Glucose labeling for inositol phosphate detection. (A) Metabolic labeling was performed by cultivating T. cruzi epimastigotes at an initial density of 2 × 10⁶ cells/mL in low-glucose LIT medium (no added glucose) for 48 hours. After this period, the parasites were harvested by centrifugation and resuspended in fresh LIT medium containing either 10 mM ¹³C-labeled D-glucose or 10 mM unlabeled D-glucose. The cultures were incubated for an additional 48 hours. Subsequently, the cells were harvested by centrifugation for inositol phosphate extraction and LC-MS analysis. Values are expressed as means ± SD (n > 3) *P ≤ 0.05; ****P ≤ 0.0001 by Student’s t test.

Fig 8

Knockout of TcISC1. (A) Schematic representation of the strategy used to generate a TcISC1-KO mutant by homologous recombination and primers (arrows) used to verify gene replacement by PCR. The intact locus generates a PCR product of 455 bp, while the disrupted locus does not generate a fragment. (B) PCR analysis showing that TcISC1 was ablated at its genomic locus and replaced in genomic DNA of the KO cell line. Lanes: L, 1 kb plus ladder; WT, wild-type; KO, TcISC1-KO; H₂O, PCR-negative control. (C) Southern blot analysis of wild-type and TcISC1-KO (KO) gDNA digested with the PvuII restriction enzyme. The blot was hybridized with a biotin-labeled probe corresponding to 435 bp of TcISC1 (nt +694 to +1,128), revealing a 1,295-bp band only for PvuII-digested gDNA from WT cells. (D) Growth of control (scrambled) and TcISC1-KO (ISC1-KO) epimastigotes in the LIT medium.
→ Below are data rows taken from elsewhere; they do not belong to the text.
-- ==== Sys2Proof/Certificates/Slice0/Obligations.lean ====
section
/-! DEFINITION. The statements for the provers, from the numbered rules of spec/. -/

open Sys2Proof Sys2Proof.Machine

/-! ### Results of integer instructions -/

/-- R87: IADD, ISUB, IMIN, IMAX, IABS, IMUL and IMAD complete and deliver the exact result of the sources extended by their type, wrapped or
clamped at the destination's type. R88: IADDC delivers the sum with the carry-in and writes the carry-out to its predicate, both at
retirement. -/
def Obligations.IntegerArithmetic : Prop :=
  (∀ (s : State) (x : Ops),
    let t := tyOf (x.sb 2 0)
    Yields s (.iadd x) x (fun _ => s) (fun c k => writeInt t x.clp (extTy t c.va[k] + extTy t c.vb[k])) ∧
    Yields s (.isub x) x (fun _ => s) (fun c k => writeInt t x.clp (extTy t c.va[k] - extTy t c.vb[k])) ∧
    Yields s (.imin x) x (fun _ => s) (fun c k => writeInt t x.clp (min (extTy t c.va[k]) (extTy t c.vb[k]))) ∧
    Yields s (.imax x) x (fun _ => s) (fun c k => writeInt t x.clp (max (extTy t c.va[k]) (extTy t c.vb[k]))) ∧
    Yields s (.iabs x) x (fun _ => s) (fun c k => writeInt t x.clp ((extTy t c.va[k]).natAbs : Int)) ∧
    Yields s (.imul x) x (fun _ => s)
      (fun c k => writeInt (mulDst x) x.clp (productPart (x.sb 4 3) t.width (extTy t c.va[k] * extTy t c.vb[k]))) ∧
    Yields s (.imad x) x (fun _ => s)
      (fun c k => writeInt (mulDst x) x.clp
        (productPart (x.sb 4 3) t.width (extTy t c.va[k] * extTy t c.vb[k]) + extTy (mulDst x) c.vc[k]))) ∧
  (∀ (s : State) (x : Ops),
    let w := (tyOf (x.sb 1 0)).width
    let sum (c : Ctx) (k : Fin 32) : Nat :=
      c.va[k] % 2 ^ w + c.vb[k] % 2 ^ w + (if x.sb 3 3 = 1 && (c.g.pred[k]).getLsbD (x.sb 6 4) then 1 else 0)
    Yields s (.iaddc x) x
      (fun c => s.updGangOf c.w fun g => g.writeP (x.sb 6 4) c.active (lanesFrom fun k => decide (2 ^ w ≤ sum c k)))
      (fun c k => sum c k % 2 ^ w))

/-- R89 to R92: shifts, logic, counts and bit fields deliver the bits their rules give, at the width of the operands. -/
def Obligations.ShiftsLogicBitFields : Prop :=
  ∀ (s : State) (x : Ops),
    let w := opsW03 x
    Yields s (.shl x) x (fun _ => s) (fun c k => shlBits w (c.va[k] % 2 ^ w) c.vb[k] % 2 ^ w) ∧
    Yields s (.shr x) x (fun _ => s) (fun c k => shrBits (x.sb 3 3 == 1) w (c.va[k] % 2 ^ w) c.vb[k] % 2 ^ w) ∧
    Yields s (.rot x) x (fun _ => s) (fun c k => rotBits w (c.va[k] % 2 ^ w) c.vb[k] % 2 ^ w) ∧
    Yields s (.and x) x (fun _ => s) (fun c k => (c.va[k] % 2 ^ w &&& c.vb[k]) % 2 ^ w) ∧
    Yields s (.or x) x (fun _ => s) (fun c k => (c.va[k] % 2 ^ w ||| c.vb[k]) % 2 ^ w) ∧
    Yields s (.xor x) x (fun _ => s) (fun c k => (c.va[k] % 2 ^ w ^^^ c.vb[k]) % 2 ^ w) ∧
    Yields s (.not x) x (fun _ => s) (fun c k => 2 ^ w - 1 - c.va[k] % 2 ^ w) ∧
    Yields s (.popc x) x (fun _ => s) (fun c k => popCount (c.va[k] % 2 ^ w) w) ∧
    Yields s (.clz x) x (fun _ => s) (fun c k => leadZeros (c.va[k] % 2 ^ w) w) ∧
    Yields s (.ctz x) x (fun _ => s) (fun c k => trailZeros (c.va[k] % 2 ^ w) w) ∧
    Yields s (.brev x) x (fun _ => s) (fun c k => reverseBits (c.va[k] % 2 ^ w) w) ∧
    Yields s (.bfe x) x (fun _ => s) (fun c k => wrapNat (extractField (x.sb 0 0 == 0) w (c.va[k] % 2 ^ w) c.vb[k]) w) ∧
    Yields s (.bfi x) x (fun _ => s) (fun c k => insertField w (c.va[k] % 2 ^ w) (c.vb[k] % 2 ^ w) c.vc[k]) ∧
    Yields s (.bternTableBit7Clear x) x (fun _ => s) (fun c k => ternary x.sub.toNat c.va[k] c.vb[k] c.vc[k] 32) ∧
    Yields s (.bternTableBit7Set x) x (fun _ => s) (fun c k => ternary (128 + x.sub.toNat) c.va[k] c.vb[k] c.vc[k] 32)

/-- R93, R94, R97: comparisons, selection, addresses, moves, conversions and predicate logic deliver what their rules give. -/
def Obligations.CompareSelectMove : Prop :=
  ∀ (s : State) (x : Ops),
    let t := tyOf (x.sb 2 0)
    Yields s (.icmp x) x (fun _ => s) (fun c k => if intCond (x.sb 5 3) (extTy t c.va[k]) (extTy t c.vb[k]) then 1 else 0) ∧
    Yields s (.isel x) x (fun _ => s) (fun c k => if c.vc[k] ≠ 0 then c.va[k] else c.vb[k]) ∧
    Yields s (.lea x) x (fun _ => s)
      (fun c k => wrapNat ((c.va[k] : Int) + (if x.sb 3 3 = 1 then ((c.vb[k] % 2 ^ 32 : Nat) : Int) else sext c.vb[k] 32) * 2 ^ x.sb 2 0) 64) ∧
    Yields s (.mov x) x (fun _ => s) (fun c k => c.va[k]) ∧
    Yields s (.movi x) x (fun _ => s) (fun _ _ => moviBits x) ∧
    Yields s (.movu x) x (fun _ => s) (fun c k => c.va[k] % 2 ^ opsW03 x) ∧
    Yields s (.icvt x) x (fun _ => s) (fun c k => writeInt t x.clp (extTy (tyOf (x.sb 5 3)) c.va[k])) ∧
    Yields s (.pset x) x (fun _ => s) (fun c k => if (c.va[k] != 0) != (x.sb 0 0 == 1) then 1 else 0) ∧
    Yields s (.plop x) x (fun _ => s) (fun c k =>
      let a := (c.va[k] == 1) != (x.sb 2 2 == 1)
      let b := (c.vb[k] == 1) != (x.sb 3 3 == 1)
      if (match x.sb 1 0 with | 0 => a && b | 1 => a || b | _ => a != b) then 1 else 0)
Values are expressed as means ± SD (n = 3) *P ≤ 0.05 by Student’s t test. (E) Percentage of metacyclic trypomastigotes in epimastigote cultures after incubation in the TAU 3AAG medium. Values are expressed as means ± SD (n = 3) by Student’s t test. (F) PAGE analysis of IP₆ and IP₆ extracts from scrambled and TcISC1-KO epimastigotes. Half of the samples were treated with phytase (0.1 mg/mL, pH 5.0, at 37°C for 1 hours) to confirm that the bands correspond to IP₆. (G) Densitometry of toluidine-stained IP₆ from scrambled and TcISC1-KO. Values are expressed as means ± SD (n = 3) *P ≤ 0.05 by Student’s t test.

Fig 9

CRISPR/Cas9 endogenous C-terminal tagging and overexpression of TcISC1. (A) Schematic representation of the wild-type and endogenous tagged TcISC1 gene. Epimastigotes were endogenously tagged with a 3×c-Myc tag using CRISPR/Cas9 genome editing. (B) PCR analysis for validation of TcISC1 tagging showing expected bands for control cell lines (WT, predicted size, 455 bp) and TcISC1-3×c-Myc cell line (ISC1 Myc, predicted size, 1,738 bp). (C) Western blot analysis of wild-type and TcISC1-3×c-Myc epimastigotes using monoclonal antibodies against c-Myc tag. The predicted protein molecular mass for TcISC1-3×c-Myc was 72 kDa. Molecular markers are on the left. Tubulin was used as a loading control. (D) Localization of endogenously tagged TcISC1-3×c-Myc in epimastigotes using anti-c-Myc antibodies. DIC, differential interference contrast. c-Myc (green), TcISC1-3×c-Myc. BiP (red), endoplasmic reticulum marker. The merge image shows that TcISC1-3×c-Myc (green) colocalizes with BiP (red); Pearson’s correlation coefficient (PCC) = 0.74. Scale bar = 5  µm. (E) Localization of endogenously tagged TcISC1-3×c-Myc in epimastigotes using anti-c-Myc antibodies. DIC, differential interference contrast. c-Myc (green), TcISC1-3×c-Myc. Mitotracker (red), mitochondrial marker. The merge image shows that TcISC1-3×c-Myc (green) colocalizes with Mitotracker (red); PCC = 0.60. Scale bar = 5  µm. (F) Western blot analysis of wild-type and TcISC1-3×HA epimastigotes using monoclonal antibodies against the HA tag. The predicted protein molecular mass for TcISC1-3×HA is 69 kDa. Molecular markers are on the left. Tubulin was used as a loading control. (G) Growth of control (EV, empty vector) and TcISC1-3×HA (ISC1-OE) epimastigotes in the LIT medium. (H) Localization of TcISC1-3×HA in epimastigotes using anti-HA antibodies. DIC, differential interference contrast. HA (green), TcISC1-3×HA. BiP (red), endoplasmic reticulum marker. The merge image shows that TcISC1-3×HA (green) colocalizes with BiP (red); PCC = 0.67. Scale bar = 5  µm. (I) Localization of TcISC1-3×HA in epimastigotes using anti-HA antibodies. DIC, differential interference contrast. HA (green), TcISC1-3×HA. Mitotracker (red), mitochondrial marker. The merge image shows that TcISC1-3×HA (green) colocalizes with Mitotracker (red); PCC = 0.76. Scale bar = 5  µm.